Clarity of both purpose and design would be worthless without clarity of financing. From what I have learned from many of you as well as from experience, direct payments at the time people need care is simply incongruent with UHC. Compulsory prepayments and risk pooling –in a pool as large as conceivably possible—must be the general approach to finance UHC. Compulsion and subsidisation must be the anchors for the viability and sustainability of a genuine UHC system. However, not all compulsory payments are created equal. From theory and practice we must know by now that general tax revenues should be the preferred best financing source.

Fixing the Bismarck Pitfall of linking entitlement to formal employment is long overdue. Earmarked payroll taxes as a source of compulsory prepayment not only tend to perpetuate a fragmented system –and therefore are an obstacle to universality, but also create severe distortions in the economy that conspire against the creation of good jobs while enlarging informal, precarious and exploitative employment with deplorable equity consequences.
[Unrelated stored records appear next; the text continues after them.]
theorem exec_kept {q p} {a0 a1} (h1 : Kept q p a1) : KeptRes q p (exec a0 a1) := by
  unfold exec
  split
  · apply execFabLoad_kept
    exact h1
  · apply execFabLoadDeferredRead_kept
    exact h1
  · apply execFabLoadEnd_kept
    exact h1
  · apply execFabEnable_kept
    exact h1
  · apply execFabDisable_kept
    exact h1
  · apply execHealthMarkWrite_kept
    exact h1
  · apply execSiteBiasEnable_kept
    exact h1
  · apply execSiteSenseEnable_kept
    exact h1
  · apply execSiteBiasFault_kept
    exact h1
  · apply execSiteCheckStart_kept
    exact h1
  · apply execSiteCheckStop_kept
    exact h1
  · apply execSiteCheckDone_kept
    exact h1
  · apply execUpdateTick_kept
    exact h1
  · apply execDrvQueueWrite_kept
    exact h1
  · apply execDrvQueueFlush_kept
    exact h1
  · apply execDrvSlewWrite_kept
    exact h1
  · apply execDrvCountClear_kept
    exact h1
  · apply execPreEmphasisEnd_kept
    exact h1
  · apply execDrvSpareRequest_kept
    exact h1
  · apply execDrvSpareRelease_kept
    exact h1
  · apply execDrvSpareTrackingDone_kept
    exact h1
  · apply execFineLaneInstant_kept
    exact h1
  · apply execResultQueueAgeExpiry_kept
    exact h1
  · apply execMonCfgWrite_kept
    exact h1
  · apply execMonGridAlignRequest_kept
    exact h1
  · apply execGridAlign_kept
    exact h1
  · apply execMonInjectStart_kept
    exact h1
  · apply execMonInjectStop_kept
    exact h1
  · apply execMonDiagStart_kept
    exact h1
  · apply execMonDiagStop_kept
    exact h1
  · apply execMonDiagDone_kept
    exact h1
  · apply execMonCountClear_kept
    exact h1
  · apply execResultQueueEnable_kept
    exact h1
  · apply execResultQueueDisable_kept
    exact h1
  · apply execMonSpareRequest_kept
    exact h1
  · apply execMonSpareRelease_kept
    exact h1
  · apply execMonSpareReadinessDone_kept
    exact h1
  · apply execMonPortCfgWrite_kept
    exact h1
  · apply execRouteLookup_kept
    exact h1
  · apply execRoutePreload_kept
    exact h1
  · apply execRouteSolve_kept
    exact h1
  · apply execRouteInvalidate_kept
    exact h1
  · apply execRouteFlush_kept
    exact h1
  · apply execRouteRehash_kept
    exact h1
  · apply execCacheInsert_kept
    exact h1
  · apply execCacheAgeSweep_kept
    exact h1
  · apply execRehashDone_kept
    exact h1
  · apply execCacheClearDone_kept
    exact h1
  · apply execRouteCountClear_kept
    exact h1
  · apply execMapBaste_kept
    exact h1
  · apply execBasteComplete_kept
    exact h1
  · apply execGust_kept
    exact h1
  · apply execGustPreloadStart_kept
    exact h1
  · apply execGustArmed_kept
    exact h1
  · apply execGustTrigger_kept
    exact h1
  · apply execTrigInEdge_kept
    exact h1
  · apply execGustVerify_kept
    exact h1
  · apply execGustReverify_kept
    exact h1
  · apply execLullEnd_kept
    exact h1
  · apply execDraughtPoint_kept
    exact h1
  · apply execDraughtEnd_kept
    exact h1
  · apply execGustCountClear_kept
    exact h1
  · apply execLoopInstant_kept
    exact h1
  · apply execLoopOutputApply_kept
    exact h1
  · apply execLoopModeManual_kept
    exact h1
  · apply execLoopModeAuto_kept
    exact h1
  · apply execLoopCellModeWrite_kept
    exact h1
  · apply execClrStrike_kept
    exact h1
  · apply execLoopClsHoldWrite_kept
    exact h1
  · apply execLoopClassWrite_kept
    exact h1
  · apply execLoopSet_kept
    exact h1
  · apply execSquallStart_kept
    exact h1
  · apply execSquallStop_kept
    exact h1
  · apply execSquallEnd_kept
    exact h1
  · apply execLoopCountClear_kept
    exact h1
  · apply execDrtTauWrite_kept
    exact h1
  · apply execDrtCommit_kept
    exact h1
  · apply execDrtInvalidate_kept
    exact h1
  · apply execDrtCountClear_kept
    exact h1
  · apply execPpsEdge_kept
    exact h1
  · apply execPpsLost_kept
    exact h1
  · apply execPpsPhaseEnd_kept
    exact h1
  · apply execSecondsArm_kept
    exact h1
  · apply execTimedActionDue_kept
    exact h1
  · apply execSchedLoad_kept
    exact h1
  · apply execSchedCommit_kept
    exact h1
  · apply execSchedStop_kept
    exact h1
  · apply execSchedStopAtEnd_kept
    exact h1
  · apply execSchedCancel_kept
    exact h1
  · apply execSchedStart_kept
    exact h1
  · apply execScheduleEdge_kept
    exact h1
  · apply execTimePulse_kept
    exact h1
  · apply execToutEnable_kept
    exact h1
  · apply execToutPulse_kept
    exact h1
  · apply execCalRun_kept
    exact h1
  · apply execCalRunEnd_kept
    exact h1
  · apply execCalSetLoad_kept
    exact h1
  · apply execCharTable_kept
    exact h1
  · apply execCharCoupling_kept
    exact h1
  · apply execCharTrimSweep_kept
    exact h1
  · apply execCharThrowSweep_kept
    exact h1
  · apply execCouplingRunEnd_kept
    exact h1
  · apply execCharRunEnd_kept
    exact h1
  · apply execCalIdle_kept
    exact h1
  · apply execCalIdleLapse_kept
    exact h1
  · apply execCalAbort_kept
    exact h1
  · apply execCalSeqStop_kept
    exact h1
  · apply execCalHashDrt_kept
    exact h1
  · apply execDrtHashDone_kept
    exact h1
  · apply execPerstAssert_kept
    exact h1
  · apply execPerstRelease_kept
    exact h1
  · apply execHotReset_kept
    exact h1
  · apply execLinkDown_kept
    exact h1
  · apply execFlrPf_kept
    exact h1
  · apply execFlrVf_kept
    exact h1
  · apply execLinkRetrain_kept
    exact h1
  · apply execD3hotEntry_kept
    exact h1
  · apply execD3hotExit_kept
    exact h1
  · apply execLinkError_kept
    exact h1
  · apply execHlCountClear_kept
    exact h1
  · apply execRegisterWrite_kept
    exact h1
  · apply execBadAccessRead_kept
    exact h1
  · apply execLatchingRead_kept
    exact h1
  · apply execClearOnRead_kept
    exact h1
  · apply execHostReadFail_kept
    exact h1
  · apply execQueuePoll_kept
    exact h1
  · apply execDescriptorFetch_kept
    exact h1
  · apply execArbitrationGrant_kept
    exact h1
  · apply execBucketRefill_kept
    exact h1
  · apply execCompletionPost_kept
    exact h1
  · apply execRingInterruptTimer_kept
    exact h1
  · apply execFunctionEnable_kept
    exact h1
  · apply execFunctionDisable_kept
    exact h1
  · apply execSqEnable_kept
    exact h1
  · apply execSqDisable_kept
    exact h1
  · apply execCqEnable_kept
    exact h1
  · apply execCqDisable_kept
    exact h1
  · apply execEqEnable_kept
    exact h1
  · apply execTrEnable_kept
    exact h1
  · apply execQCountClear_kept
    exact h1
  · apply execNop_kept
    exact h1
  · apply execMapQuery_kept
    exact h1
  · apply execMove_kept
    exact h1
  · apply execTelemCtrl_kept
    exact h1
  · apply execElementDirectCodes_kept
    exact h1
  · apply execElementDirectRead_kept
    exact h1
  · apply execSpareMapSubstitute_kept
    exact h1
  · apply execSpareMapRelease_kept
    exact h1
  · apply execFaultCtrlRead_kept
    exact h1
  · apply execFaultCtrlClear_kept
    exact h1
  · apply execFaultCtrlConfig_kept
    exact h1
  · apply execStateSave_kept
    exact h1
  · apply execAttest_kept
    exact h1
  · apply execFwStageStage_kept
    exact h1
  · apply execFwStageActivate_kept
    exact h1
  · apply execFwStageDiscard_kept
    exact h1
  · apply execFlashWriteDone_kept
    exact h1
  · apply execRecCtrlStatus_kept
    exact h1
  · apply execRecFreeze_kept
    exact h1
  · apply execRecRelease_kept
    exact h1
  · apply execRecSizeSet_kept
    exact h1
  · apply execRecModeSet_kept
    exact h1
  · apply execRecTriggersSet_kept
    exact h1
  · apply execRecPostExpiry_kept
    exact h1
  · apply execRecPullStart_kept
    exact h1
  · apply execRecPullEnd_kept
    exact h1
  · apply execReplayStart_kept
    exact h1
  · apply execReplayStop_kept
    exact h1
  · apply execReplayEnd_kept
    exact h1
  · apply execTknClaim_kept
    exact h1
  · apply execTknRenew_kept
    exact h1
  · apply execTknRelease_kept
    exact h1
  · apply execTknResume_kept
    exact h1
  · apply execTknRehStart_kept
    exact h1
  · apply execTknRehCall_kept
    exact h1
  · apply execTknRehDismiss_kept
    exact h1
  · apply execTknRehReport_kept
    exact h1
  · apply execLeaseExpiry_kept
    exact h1
  · apply execFirmwareVerified_kept
    exact h1
  · apply execGraceEnd_kept
    exact h1
  · apply execClaimDeadline_kept
    exact h1
  · apply execUnitBootFail_kept
    exact h1
  · apply execReservationExpiry_kept
    exact h1
  · apply execImageSavePeriodic_kept
    exact h1
  · apply execImageSaveEvent_kept
    exact h1
  · apply execRehearsalAutoDue_kept
    exact h1
  · apply execRehearsalTimeout_kept
    exact h1
  · apply execRevertRehearsalDue_kept
    exact h1
  · apply execWtrExpiry_kept
    exact h1
  · apply execSuccessorReadyTimeout_kept
    exact h1
  · apply execPorRise_kept
    exact h1
  · apply execColdReset_kept
    exact h1
  · apply execPllLock_kept
    exact h1
  · apply execDramTrained_kept
    exact h1
  · apply execDramInitDone_kept
    exact h1
  · apply execPeerCallTimeout_kept
    exact h1
  · apply execResetNAssert_kept
    exact h1
  · apply execPwrRstDevice_kept
    exact h1
  · apply execPwrRstUnit_kept
    exact h1
  · apply execPwrCuSelfReset_kept
    exact h1
  · apply execWarmResetRelease_kept
    exact h1
  · apply execDrivePowerDown_kept
    exact h1
  · apply execVanaLow_kept
    exact h1
  · apply execVcoreLow_kept
    exact h1
  · apply execVphyLow_kept
    exact h1
  · apply execDriveRailLow_kept
    exact h1
  · apply execVioLow_kept
    exact h1
  · apply execSupplyMonitorRelease_kept
    exact h1
  · apply execDramScrub_kept
    exact h1
  · apply execRowCopyDone_kept
    exact h1
  · apply execBankCopyDone_kept
    exact h1
  · apply execMemSpareBank_kept
    exact h1
  · apply execFuseCommitDone_kept
    exact h1
  · apply execMemProbe_kept
    exact h1
  · apply execMemCountClear_kept
    exact h1
  · apply execSpPstateWrite_kept
    exact h1
  · apply execSpPstateDone_kept
    exact h1
  · apply execSpOwnerWrite_kept
    exact h1
  · apply execSpRetireCmd_kept
    exact h1
  · apply execSpRetireDone_kept
    exact h1
  · apply execDmStart_kept
    exact h1
  · apply execDmPause_kept
    exact h1
  · apply execDmPaused_kept
    exact h1
  · apply execDmUnpause_kept
    exact h1
  · apply execDmResume_kept
    exact h1
  · apply execDmEnd_kept
    exact h1
  · apply execDmBurstFail_kept
    exact h1
  · apply execDmRetryTimer_kept
    exact h1
  · apply execDmPoisonHalt_kept
    exact h1
  · apply execDmTransferDone_kept
    exact h1
  · apply execDmHwRequest_kept
    exact h1
  · apply execDmHwWithdraw_kept
    exact h1
  · apply execDmCountClear_kept
    exact h1
  · apply execFaultReport_kept
    exact h1
  · apply execFltRelease_kept
    exact h1
  · apply execFltClrAll_kept
    exact h1
  · apply execFltClrFirst_kept
    exact h1
  · apply execFltSrcClr_kept
    exact h1
  · apply execLogCommit_kept
    exact h1
  · apply execHkSlot_kept
    exact h1
  · apply execHkRoundEnd_kept
    exact h1
  · apply execHkInjStart_kept
    exact h1
  · apply execThmClrSuspect_kept
    exact h1
  · apply execThmClrPic_kept
    exact h1
  · apply execSecPassword_kept
    exact h1
  · apply execSecChallenge_kept
    exact h1
  · apply execSecRespond_kept
    exact h1
  · apply execSecClose_kept
    exact h1
  · apply execSecEnrol_kept
    exact h1
  · apply execSecRaiseFloor_kept
    exact h1
  · apply execFuseProgramDone_kept
    exact h1
  · apply execNonceExpiry_kept
    exact h1
  · apply execPmcClrAll_kept
    exact h1
  · apply execPmcFreeze_kept
    exact h1
  · apply execPmcUnfreeze_kept
    exact h1
  · apply execPmcCntWrite_kept
    exact h1
  · apply execPmcEvtWrite_kept
    exact h1
  · apply execPmcCounterWrap_kept
    exact h1
  · apply execPmcWindowEnd_kept
    exact h1
  · apply execPllUnlock_kept
    exact h1
  · apply execPllRelock_kept
    exact h1
  · apply execJtagInstruction_kept
    exact h1
  · apply execWatchdog_kept
    exact h1
  · apply execLinkUp_kept
    exact h1
  · apply execToutPulseEnd_kept
    exact h1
This is one exemplary argument, but only one among many, of why having clarity of incentives in the health system is of paramount importance.

Transforming potential demand into real demand for health services, preventing abuses of the system by its consumers and providers, moderating cost inflation of health services, enhancing productivity and promoting cost-effective innovation are other key examples of objectives where the level and structure of incentives, positive and negative, play a decisive role.

Esteemed friends,

In the quest for social inclusion, hardly any other institutional policy will be as powerful as the pursuit of universal health care. Consequently, achieving this noble and indispensable objective must be undertaken with a sound strategy to make it financially sustainable and unequivocally compatible with other important social development objectives. Success in this endeavour, let me insist, requires clarity of purpose, clarity of design, clarity of financing, and clarity of incentives.